MySQL – Failover in Chain Replication

failoverMySQLreplication

We have a 4 server setup, 1 master, 3 daisy-chained slaves, in the following setup:

A (master) -> B (slave) -> C (slave) -> D (slave)

(the servers B and C and D are running with log-slave-updates)

In normal operation everything works as expected: if we add new data to A, we see it show up quickly in B and C and D

Now we want to create a failure scenario — we shutdown A and want to make B the new master:

B (master) -> C (slave) -> D (slave)

It seems like what we want to do is fairly simple — switch B from Slave to Master

We are trying to follow the documentation "Switching Sources During Failover"
https://dev.mysql.com/doc/refman/8.0/en/replication-solutions-switch.html

The doc says " On the replica Replica 1 being promoted to become the source, issue STOP REPLICA | SLAVE and RESET MASTER."

So if we're reading correctly, to switch B from Slave to Master all we have to do is run:

STOP SLAVE
RESET MASTER

Running "STOP SLAVE" causes no issues, but running "RESET MASTER" breaks the replication to downstream staves C and D. This is the error on C:

Last_IO_Error: Got fatal error 1236 from master when reading data from binary log: 'Client requested master to start replication from position > file size'

or sometimes:

Last_IO_Error: Got fatal error 1236 from master when reading data from binary log: 'I/O error reading log event; the first event 'mysql-bin.000001' at 14282060, the last event read from './mysql-bin.000001' at 14282683, the last byte read from './mysql-bin.000001' at 14282683.'

So what is the point of "RESET MASTER" and why does it break the chain?
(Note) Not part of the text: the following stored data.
-- ==== Sys2Proof/Machine/Operands.lean ====
section
/-! DEFINITION. Operand forms: format words, rasters and rates, mappings, audio source codes, and the ranges that
dictionary entries state by form. -/

namespace Sys2Proof.Machine

/-! ## Format words (R257) -/

def fmtRaster (f : Nat) : Nat := fld f 28 4

def fmtScan (f : Nat) : Nat := fld f 26 2

def fmtRate (f : Nat) : Nat := fld f 16 8

def fmtSampling (f : Nat) : Nat := fld f 12 4

def fmtDepth (f : Nat) : Nat := fld f 8 4

def fmtColour (f : Nat) : Nat := fld f 4 4

def fmtTransfer (f : Nat) : Nat := fld f 0 4

/-- The format word of its fields. -/
def mkFormat (raster scan rate sampling depth colour transfer : Nat) : Nat :=
  raster * 2 ^ 28 + scan * 2 ^ 26 + rate * 2 ^ 16 + sampling * 2 ^ 12 + depth * 2 ^ 8 + colour * 16 + transfer

/-- Active width and height of a RASTER code. -/
def rasterSize : Nat → Nat × Nat
  | 1 => (720, 486)
  | 2 => (720, 576)
  | 3 => (1280, 720)
  | 4 => (1920, 1080)
  | 5 => (2048, 1080)
  | 6 => (3840, 2160)
  | 7 => (4096, 2160)
  | 8 => (7680, 4320)
  | 9 => (8192, 4320)
  | _ => (0, 0)

/-- The RASTER code of a size, 0 when it has none. -/
def rasterOf (w h : Nat) : Nat :=
  ((List.range 10).find? fun r => r != 0 && (rasterSize r).1 == w && (rasterSize r).2 == h).getD 0

/-- Lines of a raster in all, blanking included (from the SDI standards, PRESUMED, log entry 8). -/
def rasterLines : Nat → Nat
  | 1 => 525
  | 2 => 625
  | 3 => 750
  | 4 => 1125
  | 5 => 1125
  | 6 => 2250
  | 7 => 2250
  | 8 => 4500
  | 9 => 4500
  | _ => 0

/-- Frame rate of a RATE code as numerator and denominator, frames per second. -/
def rateFrac : Nat → Nat × Nat
  | 0x01 => (24000, 1001)
  | 0x02 => (24, 1)
  | 0x03 => (25, 1)
  | 0x04 => (30000, 1001)
  | 0x05 => (30, 1)
  | 0x06 => (48000, 1001)
  | 0x07 => (48, 1)
  | 0x08 => (50, 1)
  | 0x09 => (60000, 1001)
  | 0x0A => (60, 1)
  | 0x0B => (100, 1)
  | 0x0C => (120000, 1001)
  | 0x0D => (120, 1)
  | 0xF0 => (1, 1)
  | _ => (0, 1)

/-- Nominal period of a RATE code in ps, rounded down. -/
def ratePeriod (r : Nat) : Ps := (rateFrac r).2 * 1000000000000 / (rateFrac r).1

/-- Is the rate of a /1.001 family (R283)? -/
def rateFractional (r : Nat) : Bool := (rateFrac r).2 == 1001

/-- Does a measured period lie within 500 ppm of a RATE code's nominal period (R258)? -/
def rateMatches (periodPs r : Nat) : Bool :=
  let a := periodPs * (rateFrac r).1
  let b := (rateFrac r).2 * 1000000000000
  (rateFrac r).1 != 0 && decide (a * 1000000 ≤ b * 1000500) && decide (b * 999500 ≤ a * 1000000)

/-- The RATE code of a measured period, 0 when none lies within 500 ppm (R258). -/
def rateOfPeriod (periodPs : Nat) : Nat :=
  ((List.range 14).find? fun r => r != 0 && rateMatches periodPs r).getD 0

/-- Line period of a format in ps. -/
def linePeriod (f : Nat) : Ps := ratePeriod (fmtRate f) / rasterLines (fmtRaster f)

/-- Is a word a valid EXPECT_FORMAT (R277)? -/
def formatOk (v : Nat) : Bool :=
  v == 0 || (decide (1 ≤ fmtRaster v) && decide (fmtRaster v ≤ 9) && decide (fmtScan v ≤ 2) && fld v 24 2 == 0 &&
    decide (1 ≤ fmtRate v) && decide (fmtRate v ≤ 0x0D) && fld v 0 16 == 0)

/-! ## What a rate or assembly carries (R283, R853) -/

/-- Frames per second at most `n`. -/
def rateUpTo (r n : Nat) : Bool := decide ((rateFrac r).1 ≤ n * (rateFrac r).2)

/-- The table of R283: does link kind `c` (a rate code, or 0x40 dual-link 3G, 0x41 quad-link 3G, 0x42 quad-link 12G, 0x43
dual-link 24G) bound the format? -/
def linkBound (c f : Nat) : Bool :=
  let r := fmtRaster f
  let sc := fmtScan f
  let fr := fmtRate f
  match c % 0x10 + (if c < 0x40 then 0 else 0x40) with
  | 0x01 => (r == 1 && sc == 1 && fr == 4) || (r == 2 && sc == 1 && fr == 3)
  | 0x02 => (r == 3 && sc == 0 && rateUpTo fr 60) || ((r == 4 || r == 5) && rateUpTo fr 30)
  | 0x03 => (r == 3 && sc == 0 && rateUpTo fr 60) || ((r == 4 || r == 5) && rateUpTo fr 60)
  | 0x04 => (r == 6 || r == 7) && rateUpTo fr 30
  | 0x05 => (r == 6 || r == 7) && rateUpTo fr 60
  | 0x06 => (r == 6 || r == 7) && rateUpTo fr 120
  | 0x40 => (r == 4 || r == 5) && rateUpTo fr 60
  | 0x41 => (r == 6 || r == 7) && rateUpTo fr 60
  | 0x42 => (r == 8 || r == 9) && rateUpTo fr 60
  | 0x43 => (r == 8 || r == 9) && rateUpTo fr 60
  | _ => false

/-- Does the standard of the image format define a raster, scan and frame rate (PRESUMED, log entry 8)? Interlaced at 25 to 30 frames per
second, PsF and 30 frames per second or less from 24/1.001 on; 48 frames per second for the wider rasters alone. -/
def formatDefined (f : Nat) : Bool :=
  let r := fmtRaster f
  let fr := fmtRate f
  let low := decide (1 ≤ fr) && decide (fr ≤ 5)
  let wide := r == 5 || r == 7 || r == 9
  match fmtScan f with
  | 0 => 3 ≤ r && (low || ((fr == 6 || fr == 7) && wide) || (decide (8 ≤ fr) && decide (fr ≤ 0x0D)))
  | 1 => (r == 1 && fr == 4) || (r == 2 && fr == 3) || (r == 4 && decide (3 ≤ fr) && decide (fr ≤ 5))
  | 2 => (r == 4 || r == 5) && low
  | _ => false

/-- The mapping tables of the standards that R853 binds (PRESUMED beyond R853, log entry 8): mapping 0x0 alone at 270 Mb/s, 1.485 Gb/s
and 5.94 Gb/s. At 2.97 Gb/s, 1280×720 in 10-bit 4:4:4 at level A; 1080 lines in 10-bit 4:2:2 above 30 frames per second, in the wider
mappings up to 30, at either level. Elsewhere 10-bit 4:2:2 in the upper half of the frame rates and the wider mappings in the half below;
dual-link 3G the wider mappings above 30 frames per second. -/
def mappingOk (c f m : Nat) : Bool :=
  let plain := m % 16 == 0
  let high := !rateUpTo (fmtRate f) 30
  formatDefined f && (match c % 0x10 + (if c < 0x40 then 0 else 0x40) with
    | 0x01 => plain
    | 0x02 => plain
    | 0x03 =>
      if fmtRaster f = 3 then decide (m < 0x80) && (m % 16 == 1 || m % 16 == 3 || m % 16 == 5) else plain == high
    | 0x04 => plain
    | 0x06 => if rateUpTo (fmtRate f) 60 then !plain && high else plain
    | 0x40 => !plain && high
    | _ => plain == high)

/-- Does the family of a rate code fit the frame rate (R283)? -/
def familyOk (c f : Nat) : Bool := c == 1 || ((c / 0x10 == 1) == rateFractional (fmtRate f))

/-- Does a rate code or assembly carry a format with a mapping (R283, R853)? `link` is the kind as in `linkBound`, `rate` the
rate code of its links. -/
def carries (link rate f m : Nat) : Bool := linkBound link f && mappingOk link f m && familyOk rate f

/-- Is a word a valid TG_FORMAT: a format some rate or assembly carries, bits 15..0 zero (R278)? -/
def tgFormatOk (v : Nat) : Bool :=
  v != 0 && formatOk v && [0x01, 0x02, 0x03, 0x04, 0x05, 0x06, 0x40, 0x41, 0x42, 0x43].any fun c =>
    linkBound c v && (mappingOk c v 0 || mappingOk c v 1)

/-! ## Other ranges stated by form -/

/-- A multi-link mode byte (R211). -/
def mlModeOk (v : Nat) : Bool :=
  decide (v / 16 ≤ 5) && fld v 1 3 == 0 && (v % 2 == 0 || (decide (1 ≤ v / 16) && decide (v / 16 ≤ 3)))

/-- A PRESET: 0, or source and destination with COLOUR 0 to 2 and TRANSFER 0 to 2 (R349). -/
def presetOk (v : Nat) : Bool :=
  v == 0 || (decide (fld v 12 4 ≤ 2) && decide (fld v 8 4 ≤ 2) && decide (fld v 4 4 ≤ 2) && decide (fld v 0 4 ≤ 2))

/-- An audio source code of the table of R486. -/
def audioSrcOk (v : Nat) : Bool :=
  decide (v < 0x1020) || (decide (0x1400 ≤ v) && decide (v < 0x1800)) || v == 0x1F00 || v == 0x1F01 || v == 0xFFFF

/-- The query word of [3808:01] (R585): bit 31 clear, an LPN in bits 18..0; bit 31 set, a domain in bits 29..24 and a window
page in bits 18..0. -/
def queryOk (v : Nat) : Bool := if v < 2 ^ 31 then decide (v < 2 ^ 19) else fld v 30 1 == 0 && fld v 19 5 == 0

/-- Is a number within the range of its row (R70, R112)? -/
def inRange : Rng → Nat → Bool
  | .any, _ => true
  | .iv l, v => l.any fun p => decide (p.1 ≤ v) && decide (v ≤ p.2)
  | .mask m, v => Nat.land v m == v
  | .mlMode, v => mlModeOk v
  | .format, v => formatOk v
  | .tgFormat, v => tgFormatOk v
  | .preset, v => presetOk v
  | .audioSrc, v => audioSrcOk v
  | .query, v => queryOk v
  | .page4k, v => v % 4096 == 0
  | .lutBody, _ => true

/-! ## Units of a region (R9) -/

def regionOfPort (p : Nat) : Nat := p / 32

/-- Region of compositor number `n`, evidence compositors counting from 64 (R9). -/
def regionOfComp (n : Nat) : Nat := if n < 64 then n / 16 else (n - 64) / 2

/-- The block of a compositor as its place in [1012] (R9, R17). -/
def blockOfComp (n : Nat) : Nat := if n < 64 then 0x11 + n / 4 else 0x21 + (n - 64) / 2

def blockOfPort (p : Nat) : Nat := 1 + p / 8

/-- The region of a block by its sub-index in [1012]; memory blocks belong to the chip (R9). -/
def regionOfBlock (b : Nat) : Option Nat :=
  if b < 0x11 then some ((b - 1) / 4) else if b < 0x21 then some ((b - 0x11) / 4) else if b < 0x25 then some (b - 0x21)
  else none

/-- Does block `b` read other than RUNNING, or its region ISOLATED, REPLAYING or DISABLED? -/
def blockDown (d : Dev) (b : Nat) : Bool :=
  on d (0x1012 * 256 + b) || (regionOfBlock b).any fun r => decide (2 ≤ rd d (K.x1011_REGION_STATE r))

/-- The generator a compositor or route follows. -/
def compTg (d : Dev) (n : Nat) : Nat := rd d (K.cmp_TG_SELECT n)

def routeTg (d : Dev) (p : Nat) : Nat := rd d (K.route_TG_SELECT p)

/-- The format of generator `g`. -/
def tgFormat (d : Dev) (g : Nat) : Nat := rd d (K.tg_TG_FORMAT g)

end Sys2Proof.Machine
end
Is there any harm in omitting it/how does one properly do a failover in MySQL chain replication?

Best Answer

You're not switching sources so there is nothing required to migrate from an A master to a B master.

To clear up the record of A being a master of B however the following may be desirable:

  • (B) STOP SLAVE will stop (B) from trying to get more binlog events
  • (B) RESET SLAVE ALL will make (B) forget about the (A) master.
  • (B) RESET MASTER is wrong. (B) is the master of (C). It was even before (A) is removed.